▶ **Material provided**
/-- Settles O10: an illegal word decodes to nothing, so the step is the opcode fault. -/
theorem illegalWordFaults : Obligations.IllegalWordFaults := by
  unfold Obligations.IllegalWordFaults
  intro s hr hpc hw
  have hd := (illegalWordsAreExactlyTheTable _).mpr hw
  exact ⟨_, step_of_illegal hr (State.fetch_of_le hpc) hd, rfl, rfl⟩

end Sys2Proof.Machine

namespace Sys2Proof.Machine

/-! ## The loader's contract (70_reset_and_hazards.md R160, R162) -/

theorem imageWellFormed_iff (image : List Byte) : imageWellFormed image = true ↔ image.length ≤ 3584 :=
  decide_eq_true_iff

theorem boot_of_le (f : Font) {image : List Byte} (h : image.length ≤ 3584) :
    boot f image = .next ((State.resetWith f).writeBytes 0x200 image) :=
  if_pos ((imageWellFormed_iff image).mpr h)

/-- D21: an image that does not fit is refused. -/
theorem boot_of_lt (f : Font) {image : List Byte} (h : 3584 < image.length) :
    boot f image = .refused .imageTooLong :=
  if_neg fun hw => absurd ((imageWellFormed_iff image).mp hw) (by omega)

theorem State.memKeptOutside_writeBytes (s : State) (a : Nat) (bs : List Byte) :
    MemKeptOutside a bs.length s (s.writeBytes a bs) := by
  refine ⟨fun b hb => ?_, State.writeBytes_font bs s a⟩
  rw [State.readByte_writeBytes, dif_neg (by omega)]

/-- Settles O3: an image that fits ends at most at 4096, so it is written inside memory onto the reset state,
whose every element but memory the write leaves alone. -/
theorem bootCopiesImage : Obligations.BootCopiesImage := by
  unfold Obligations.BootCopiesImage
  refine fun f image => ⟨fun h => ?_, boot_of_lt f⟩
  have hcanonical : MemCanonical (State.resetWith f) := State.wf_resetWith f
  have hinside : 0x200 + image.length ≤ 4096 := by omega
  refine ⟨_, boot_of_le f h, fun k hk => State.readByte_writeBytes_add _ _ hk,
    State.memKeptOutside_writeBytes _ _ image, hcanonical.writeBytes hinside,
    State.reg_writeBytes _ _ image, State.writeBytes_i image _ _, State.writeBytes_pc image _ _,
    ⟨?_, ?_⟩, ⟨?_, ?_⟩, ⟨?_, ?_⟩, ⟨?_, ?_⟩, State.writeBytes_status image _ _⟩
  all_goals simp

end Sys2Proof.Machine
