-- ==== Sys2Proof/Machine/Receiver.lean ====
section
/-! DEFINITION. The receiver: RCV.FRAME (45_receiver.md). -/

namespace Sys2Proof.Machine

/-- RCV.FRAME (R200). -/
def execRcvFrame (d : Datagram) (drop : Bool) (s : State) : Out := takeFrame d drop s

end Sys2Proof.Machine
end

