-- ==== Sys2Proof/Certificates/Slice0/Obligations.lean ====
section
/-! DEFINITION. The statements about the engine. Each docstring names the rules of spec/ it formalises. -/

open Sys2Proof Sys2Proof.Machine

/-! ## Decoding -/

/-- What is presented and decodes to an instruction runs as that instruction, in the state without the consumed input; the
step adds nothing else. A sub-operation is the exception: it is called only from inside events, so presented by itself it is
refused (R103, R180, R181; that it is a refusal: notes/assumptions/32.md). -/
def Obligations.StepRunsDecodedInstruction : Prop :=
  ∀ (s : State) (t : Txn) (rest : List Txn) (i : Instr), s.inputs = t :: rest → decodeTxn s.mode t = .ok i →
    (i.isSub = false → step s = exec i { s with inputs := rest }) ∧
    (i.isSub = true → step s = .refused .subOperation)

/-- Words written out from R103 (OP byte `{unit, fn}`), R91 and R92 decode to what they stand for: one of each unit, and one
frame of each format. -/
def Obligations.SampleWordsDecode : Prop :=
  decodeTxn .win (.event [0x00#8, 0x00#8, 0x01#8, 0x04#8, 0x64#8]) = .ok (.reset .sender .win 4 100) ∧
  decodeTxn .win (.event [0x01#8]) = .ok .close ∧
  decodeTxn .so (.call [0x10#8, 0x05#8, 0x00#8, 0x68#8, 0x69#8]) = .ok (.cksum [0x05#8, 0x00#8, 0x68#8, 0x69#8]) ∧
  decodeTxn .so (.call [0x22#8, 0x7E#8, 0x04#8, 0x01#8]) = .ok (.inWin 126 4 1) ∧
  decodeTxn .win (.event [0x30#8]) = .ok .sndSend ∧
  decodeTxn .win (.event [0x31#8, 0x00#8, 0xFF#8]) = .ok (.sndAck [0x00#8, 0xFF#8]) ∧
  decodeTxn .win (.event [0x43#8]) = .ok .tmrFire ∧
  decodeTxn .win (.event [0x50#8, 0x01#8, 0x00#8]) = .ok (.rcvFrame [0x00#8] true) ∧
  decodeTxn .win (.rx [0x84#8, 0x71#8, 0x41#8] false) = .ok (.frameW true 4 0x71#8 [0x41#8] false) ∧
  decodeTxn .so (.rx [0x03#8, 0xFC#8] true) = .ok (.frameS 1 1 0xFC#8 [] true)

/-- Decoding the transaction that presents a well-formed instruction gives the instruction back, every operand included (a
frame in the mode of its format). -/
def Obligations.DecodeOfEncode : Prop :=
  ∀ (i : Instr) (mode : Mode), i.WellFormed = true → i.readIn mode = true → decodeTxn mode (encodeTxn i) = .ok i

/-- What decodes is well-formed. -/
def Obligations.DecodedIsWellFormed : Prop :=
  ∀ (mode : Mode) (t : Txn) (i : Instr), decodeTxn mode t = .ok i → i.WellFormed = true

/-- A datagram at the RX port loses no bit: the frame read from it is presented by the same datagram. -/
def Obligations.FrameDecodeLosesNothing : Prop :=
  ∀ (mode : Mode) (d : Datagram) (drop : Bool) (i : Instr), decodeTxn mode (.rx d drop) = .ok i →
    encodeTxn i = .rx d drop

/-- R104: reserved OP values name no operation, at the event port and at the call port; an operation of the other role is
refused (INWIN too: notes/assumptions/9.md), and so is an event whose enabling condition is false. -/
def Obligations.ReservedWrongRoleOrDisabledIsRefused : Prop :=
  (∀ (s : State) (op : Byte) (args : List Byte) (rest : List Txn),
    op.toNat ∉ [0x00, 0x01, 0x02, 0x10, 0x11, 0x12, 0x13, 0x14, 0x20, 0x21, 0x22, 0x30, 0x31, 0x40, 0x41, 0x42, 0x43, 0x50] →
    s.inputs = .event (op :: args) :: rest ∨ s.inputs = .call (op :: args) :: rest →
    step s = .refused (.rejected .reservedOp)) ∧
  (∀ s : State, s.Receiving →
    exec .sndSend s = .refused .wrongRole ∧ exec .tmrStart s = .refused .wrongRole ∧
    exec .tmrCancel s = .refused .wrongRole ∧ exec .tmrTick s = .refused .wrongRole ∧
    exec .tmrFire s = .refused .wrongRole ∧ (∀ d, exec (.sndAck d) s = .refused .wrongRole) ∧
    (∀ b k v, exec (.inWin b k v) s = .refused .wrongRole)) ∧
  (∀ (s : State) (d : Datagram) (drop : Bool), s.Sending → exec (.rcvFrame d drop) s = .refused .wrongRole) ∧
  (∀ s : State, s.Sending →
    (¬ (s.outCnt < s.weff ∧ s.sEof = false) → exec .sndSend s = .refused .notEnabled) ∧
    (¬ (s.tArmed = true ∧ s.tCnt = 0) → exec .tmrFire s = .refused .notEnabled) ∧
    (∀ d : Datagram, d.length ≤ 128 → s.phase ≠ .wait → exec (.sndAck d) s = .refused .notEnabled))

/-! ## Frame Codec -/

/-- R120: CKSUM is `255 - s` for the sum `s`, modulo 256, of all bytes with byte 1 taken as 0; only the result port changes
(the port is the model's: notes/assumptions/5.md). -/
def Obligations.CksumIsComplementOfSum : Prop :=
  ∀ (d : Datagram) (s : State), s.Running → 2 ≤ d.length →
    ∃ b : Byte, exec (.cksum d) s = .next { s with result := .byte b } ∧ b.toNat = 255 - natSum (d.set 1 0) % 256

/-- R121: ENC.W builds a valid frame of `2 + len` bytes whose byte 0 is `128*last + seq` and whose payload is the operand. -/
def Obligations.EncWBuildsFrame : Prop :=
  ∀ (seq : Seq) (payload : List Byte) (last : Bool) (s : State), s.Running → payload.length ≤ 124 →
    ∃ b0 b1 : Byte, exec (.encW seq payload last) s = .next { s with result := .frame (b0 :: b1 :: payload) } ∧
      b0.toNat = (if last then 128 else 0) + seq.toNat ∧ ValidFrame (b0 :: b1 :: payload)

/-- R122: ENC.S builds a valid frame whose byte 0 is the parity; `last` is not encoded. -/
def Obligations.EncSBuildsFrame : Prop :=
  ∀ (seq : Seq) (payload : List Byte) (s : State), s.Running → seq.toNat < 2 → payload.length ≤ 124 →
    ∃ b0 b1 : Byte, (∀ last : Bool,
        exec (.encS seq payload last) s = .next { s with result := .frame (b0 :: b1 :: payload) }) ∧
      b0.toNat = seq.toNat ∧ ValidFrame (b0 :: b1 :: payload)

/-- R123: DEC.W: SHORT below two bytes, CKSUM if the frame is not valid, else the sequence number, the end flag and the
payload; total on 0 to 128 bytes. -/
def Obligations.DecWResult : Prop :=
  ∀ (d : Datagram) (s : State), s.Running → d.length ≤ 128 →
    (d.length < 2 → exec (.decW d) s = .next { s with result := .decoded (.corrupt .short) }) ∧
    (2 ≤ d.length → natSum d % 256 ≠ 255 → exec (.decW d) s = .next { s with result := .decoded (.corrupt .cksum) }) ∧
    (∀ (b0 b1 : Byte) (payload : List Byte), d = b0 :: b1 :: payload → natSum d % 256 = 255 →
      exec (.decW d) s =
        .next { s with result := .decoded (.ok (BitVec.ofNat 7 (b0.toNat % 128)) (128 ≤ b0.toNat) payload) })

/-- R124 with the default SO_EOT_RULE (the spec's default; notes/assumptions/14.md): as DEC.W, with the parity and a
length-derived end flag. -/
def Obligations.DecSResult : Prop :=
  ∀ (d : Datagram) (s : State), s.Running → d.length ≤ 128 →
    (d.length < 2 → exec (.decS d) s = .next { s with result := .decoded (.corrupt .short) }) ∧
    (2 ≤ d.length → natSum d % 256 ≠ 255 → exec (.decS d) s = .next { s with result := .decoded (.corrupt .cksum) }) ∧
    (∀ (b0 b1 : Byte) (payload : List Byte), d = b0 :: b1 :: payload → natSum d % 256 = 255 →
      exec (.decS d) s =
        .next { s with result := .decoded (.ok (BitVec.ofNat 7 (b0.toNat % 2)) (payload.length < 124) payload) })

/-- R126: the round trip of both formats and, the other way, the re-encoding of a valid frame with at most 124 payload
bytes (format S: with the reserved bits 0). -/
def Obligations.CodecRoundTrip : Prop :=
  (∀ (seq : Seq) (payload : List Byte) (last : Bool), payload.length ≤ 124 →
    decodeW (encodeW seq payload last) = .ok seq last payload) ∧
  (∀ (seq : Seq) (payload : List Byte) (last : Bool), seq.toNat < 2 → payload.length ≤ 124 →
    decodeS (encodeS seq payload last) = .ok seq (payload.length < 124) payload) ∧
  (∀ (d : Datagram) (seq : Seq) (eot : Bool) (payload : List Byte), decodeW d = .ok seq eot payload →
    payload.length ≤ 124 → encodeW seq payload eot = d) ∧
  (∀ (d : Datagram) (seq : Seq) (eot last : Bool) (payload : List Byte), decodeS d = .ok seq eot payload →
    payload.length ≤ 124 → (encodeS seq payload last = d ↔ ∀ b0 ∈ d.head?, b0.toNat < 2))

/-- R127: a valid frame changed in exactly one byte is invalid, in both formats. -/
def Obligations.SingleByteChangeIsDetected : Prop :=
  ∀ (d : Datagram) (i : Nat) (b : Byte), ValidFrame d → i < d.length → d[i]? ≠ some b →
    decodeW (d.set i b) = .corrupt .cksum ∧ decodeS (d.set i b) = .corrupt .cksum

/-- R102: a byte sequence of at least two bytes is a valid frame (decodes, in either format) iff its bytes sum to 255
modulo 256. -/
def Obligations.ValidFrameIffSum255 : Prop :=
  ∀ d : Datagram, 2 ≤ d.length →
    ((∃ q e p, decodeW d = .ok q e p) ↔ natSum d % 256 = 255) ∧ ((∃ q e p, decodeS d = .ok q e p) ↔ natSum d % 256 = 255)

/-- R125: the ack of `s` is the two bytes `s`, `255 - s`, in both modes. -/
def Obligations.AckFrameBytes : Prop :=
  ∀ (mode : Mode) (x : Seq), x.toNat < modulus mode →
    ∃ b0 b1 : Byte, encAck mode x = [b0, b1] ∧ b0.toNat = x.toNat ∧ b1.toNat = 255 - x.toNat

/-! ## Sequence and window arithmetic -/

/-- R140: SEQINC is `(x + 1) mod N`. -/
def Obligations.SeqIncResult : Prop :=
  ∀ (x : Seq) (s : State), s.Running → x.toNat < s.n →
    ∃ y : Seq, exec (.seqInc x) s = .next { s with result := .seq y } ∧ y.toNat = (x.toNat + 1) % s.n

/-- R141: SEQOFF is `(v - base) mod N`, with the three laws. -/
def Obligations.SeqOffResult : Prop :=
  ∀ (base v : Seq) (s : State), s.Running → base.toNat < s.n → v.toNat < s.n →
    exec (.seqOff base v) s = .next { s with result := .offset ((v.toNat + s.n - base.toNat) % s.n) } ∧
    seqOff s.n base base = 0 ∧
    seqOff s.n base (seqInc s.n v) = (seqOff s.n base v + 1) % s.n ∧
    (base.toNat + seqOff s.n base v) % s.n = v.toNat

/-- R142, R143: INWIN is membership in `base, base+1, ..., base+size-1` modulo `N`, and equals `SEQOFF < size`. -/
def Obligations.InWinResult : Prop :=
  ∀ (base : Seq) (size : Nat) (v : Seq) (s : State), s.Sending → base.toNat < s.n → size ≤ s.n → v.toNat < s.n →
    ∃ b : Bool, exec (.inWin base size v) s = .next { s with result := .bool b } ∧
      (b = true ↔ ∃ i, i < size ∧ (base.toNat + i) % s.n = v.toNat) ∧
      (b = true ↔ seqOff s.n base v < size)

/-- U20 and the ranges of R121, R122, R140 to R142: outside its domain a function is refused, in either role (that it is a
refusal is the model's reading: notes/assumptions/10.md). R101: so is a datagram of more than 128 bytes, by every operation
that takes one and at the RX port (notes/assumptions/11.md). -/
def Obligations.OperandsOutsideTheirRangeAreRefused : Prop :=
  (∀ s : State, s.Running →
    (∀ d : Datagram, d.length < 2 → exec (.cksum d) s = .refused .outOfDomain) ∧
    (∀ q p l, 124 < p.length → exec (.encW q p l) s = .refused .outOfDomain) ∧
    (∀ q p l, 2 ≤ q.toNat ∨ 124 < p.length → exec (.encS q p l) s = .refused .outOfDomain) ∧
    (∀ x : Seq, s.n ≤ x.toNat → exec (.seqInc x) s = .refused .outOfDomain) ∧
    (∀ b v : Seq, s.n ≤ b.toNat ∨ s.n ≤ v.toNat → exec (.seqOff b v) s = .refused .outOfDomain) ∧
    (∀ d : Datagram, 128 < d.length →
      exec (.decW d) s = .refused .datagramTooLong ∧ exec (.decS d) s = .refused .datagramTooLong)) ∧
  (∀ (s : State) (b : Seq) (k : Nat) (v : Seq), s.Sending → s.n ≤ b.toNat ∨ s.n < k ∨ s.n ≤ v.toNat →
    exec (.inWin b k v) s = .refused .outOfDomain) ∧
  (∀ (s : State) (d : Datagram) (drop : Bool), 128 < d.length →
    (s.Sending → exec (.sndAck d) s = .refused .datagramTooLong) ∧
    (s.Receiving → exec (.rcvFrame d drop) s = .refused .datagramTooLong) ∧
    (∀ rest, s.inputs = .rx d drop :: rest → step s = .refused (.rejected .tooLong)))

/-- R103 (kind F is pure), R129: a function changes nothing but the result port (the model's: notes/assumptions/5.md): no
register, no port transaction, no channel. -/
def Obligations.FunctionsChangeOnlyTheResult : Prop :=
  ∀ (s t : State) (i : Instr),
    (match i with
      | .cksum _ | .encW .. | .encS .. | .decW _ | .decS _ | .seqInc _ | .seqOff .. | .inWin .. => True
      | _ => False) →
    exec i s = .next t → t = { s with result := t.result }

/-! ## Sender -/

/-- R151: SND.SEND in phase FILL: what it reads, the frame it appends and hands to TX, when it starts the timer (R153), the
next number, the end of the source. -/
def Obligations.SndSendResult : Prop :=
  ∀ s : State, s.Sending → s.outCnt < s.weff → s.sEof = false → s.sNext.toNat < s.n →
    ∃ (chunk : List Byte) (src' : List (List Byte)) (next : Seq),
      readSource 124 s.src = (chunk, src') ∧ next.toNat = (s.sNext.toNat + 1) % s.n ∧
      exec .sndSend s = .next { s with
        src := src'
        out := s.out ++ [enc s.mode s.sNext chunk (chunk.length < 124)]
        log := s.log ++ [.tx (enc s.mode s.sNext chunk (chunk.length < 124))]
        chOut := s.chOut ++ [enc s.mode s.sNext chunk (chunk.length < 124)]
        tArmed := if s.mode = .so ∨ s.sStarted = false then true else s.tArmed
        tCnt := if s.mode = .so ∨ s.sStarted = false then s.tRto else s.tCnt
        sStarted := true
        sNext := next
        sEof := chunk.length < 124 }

▶ **What you will do**
What you output must be the lines from the opening of the material above up to and including the line with "have hd := (illegalWordsAreExactlyTheTable", reproduced exactly.

▶ **Completed task**
/-- Settles O10: an illegal word decodes to nothing, so the step is the opcode fault. -/
theorem illegalWordFaults : Obligations.IllegalWordFaults := by
  unfold Obligations.IllegalWordFaults
  intro s hr hpc hw
  have hd := (illegalWordsAreExactlyTheTable _).mpr hw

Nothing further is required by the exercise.